Building an LNG supply chain for the future
Published by Will Owen,
Dr Adel Elomri and Dr Brenno Menezes, Assistant Professors at the College of Science and Engineering, Hamad Bin Khalifa University, discuss Qatar’s strategies for building a sustainable and resilient LNG supply chain.
According to Exxon Mobil’s Outlook for Energy (2017), the global market for natural gas (NG) should expand by around 45% over the next 20 years with demand for LNG expected to grow by more than 2.5 times within the same period. Acknowledged as a low carbon intensive fossil fuel, natural gas is a cleaner, environmentally-friendly and sustainable option for energy transition that reduces the use of high carbon intensive fossil fuels, such as coal and crude-oil distillates. NG is also ideal for increasing energy efficiency on the basis that energy release per mass during NG combustion is the highest amongst fuels (fossil and biomass-based). Moreover, the amount of energy produced from renewables cannot supply global demands for a complete replacement of fossil fuels.
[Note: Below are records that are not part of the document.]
-- ==== Sys2Proof/Machine/Flags.lean ====
section
/-! DEFINITION. The block's flags (R24): the interrupt flag, the stop bit, and the status code that commands
compare. There are no condition codes. -/

namespace Sys2Proof.Machine

/-- `RegRead(A_TW_CTRL)[B_INT]`, what a poll reads (R161). -/
def intFlag (s : State) : Bool := testBit (regRead .twCtrl s).1 s.par.bits.int

/-- `status()`: the status register under `ST_MASK` (R167). -/
def statusCode (s : State) : Byte := (regRead .twStatus s).1 &&& s.par.stMask

/-- `INT <- 1; pending <- none`: the completion of an operation of the engine (R204, R206 to R208). -/
def complete (s : State) : State := { s with ctrl := { s.ctrl with int := true }, pending := .none }

/-- `STO <- 0`: the stop bit clears itself when the stop is done (R205). -/
def clearSto (s : State) : State := { s with ctrl := { s.ctrl with sto := false } }

end Sys2Proof.Machine
end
Accordingly, the LNG market is becoming highly competitive with more than 20 countries already supplying customers around the world. Major suppliers currently include: Qatar, Australia, Malaysia, Russia, the US, Nigeria, Indonesia, Algeria, and Egypt – to name but a few. Increased capital expenditure in the sector is coming and new LNG players are expected to enter the market in the years ahead. These include countries around the Eastern Mediterranean; the US Geological Survey (U.S. Geological Survey Fact Sheet 2010 - 2014) estimates that the Levant Basin (involving Cyprus, Egypt, Israel, Lebanon, Palestine, and Turkey) contains 122.4 trillion fts of technically recoverable gas.
In such a competitive environment, Qatar managed to maintain its position as the largest LNG exporter in the world (at 77.8 million t) in 2019 (2020 World LNG Report), and is massively investing to preserve its role as the main global player. Qatar’s future strategies not only include the expansion of production capabilities by around 64% by 2027 to reach 126 million tpy of LNG (The Peninsula Qatar, 2019), but also its shipping capabilities through investment in a new fleet of LNG carriers. For instance, on 1 June this year, Qatar Petroleum announced the signing of the largest LNG shipbuilding agreement in history to secure more than 100 ships valued in excess of QR 70 billion to cater for its LNG growth plans (The Peninsula Qatar, 2020). Additionally, Nakilat, the shipping arm of Qatar's LNG, will significantly increase its current 15% share of the global LNG fleet carrying capacity, and will remain the largest owner of LNG carriers in the world for the coming decades.
This strategic investment will propel Qatar from being the world’s largest LNG exporter and producer to a globally-recognised champion of LNG supply chains. As things stand, an LNG supply chain commonly consists of three main links: exploration and production; treatment and liquefaction; and shipping and distribution. Expanding shipping capabilities will definitely strengthen the third link of Qatar’s LNG supply chain, whereas the first two links are already very well established.
By owning and controlling the whole LNG supply chain, Qatar has acquired a significant competitive advantage, and moved further ahead of the competition in the LNG market. For instance, by owning independent shipping capabilities on top of well-established production and liquefaction facilities, Qatar will be better prepared and ready to respond to future unexpected risk events. Crucially, the country will also be able to recover quickly from any potential disruptions.
Accordingly, Qatar is building one of the most effective and resilient LNG supply chains in the world. The resilience of the country’s LNG supply chains will also increase international buyers’ trust and confidence in Qatar as a reliable LNG exporter. This reputation will in turn consolidate Qatar’s actual portfolio and help earn new market share. Being seen as a reliable supplier is extremely important in a business environment driven by oil-indexed long-term contracts of 15 - 25 years. Moreover, being the largest owner of LNG carriers in the world will provide Qatar with a huge competitive advantage in the spot and short-term markets. For instance, the LNG market was traditionally dominated by long-term contracts covering 20 - 25 years. However, thanks to the emergence of new suppliers and consumers, spot market purchases of LNG have also become a common practice. Indeed, spot and short-term LNG trades made up 32% of overall import volumes in 2018 (EnergyWorld, 2019) and are expected to rise over the coming years.
To sum up, by expanding its LNG shipping capabilities on top of its well-established production and liquefaction facilities, Qatar is building a holistic, efficient, and resilient LNG supply chain. This will provide the country with a unique and significant competitive advantage in a highly competitive LNG business landscape.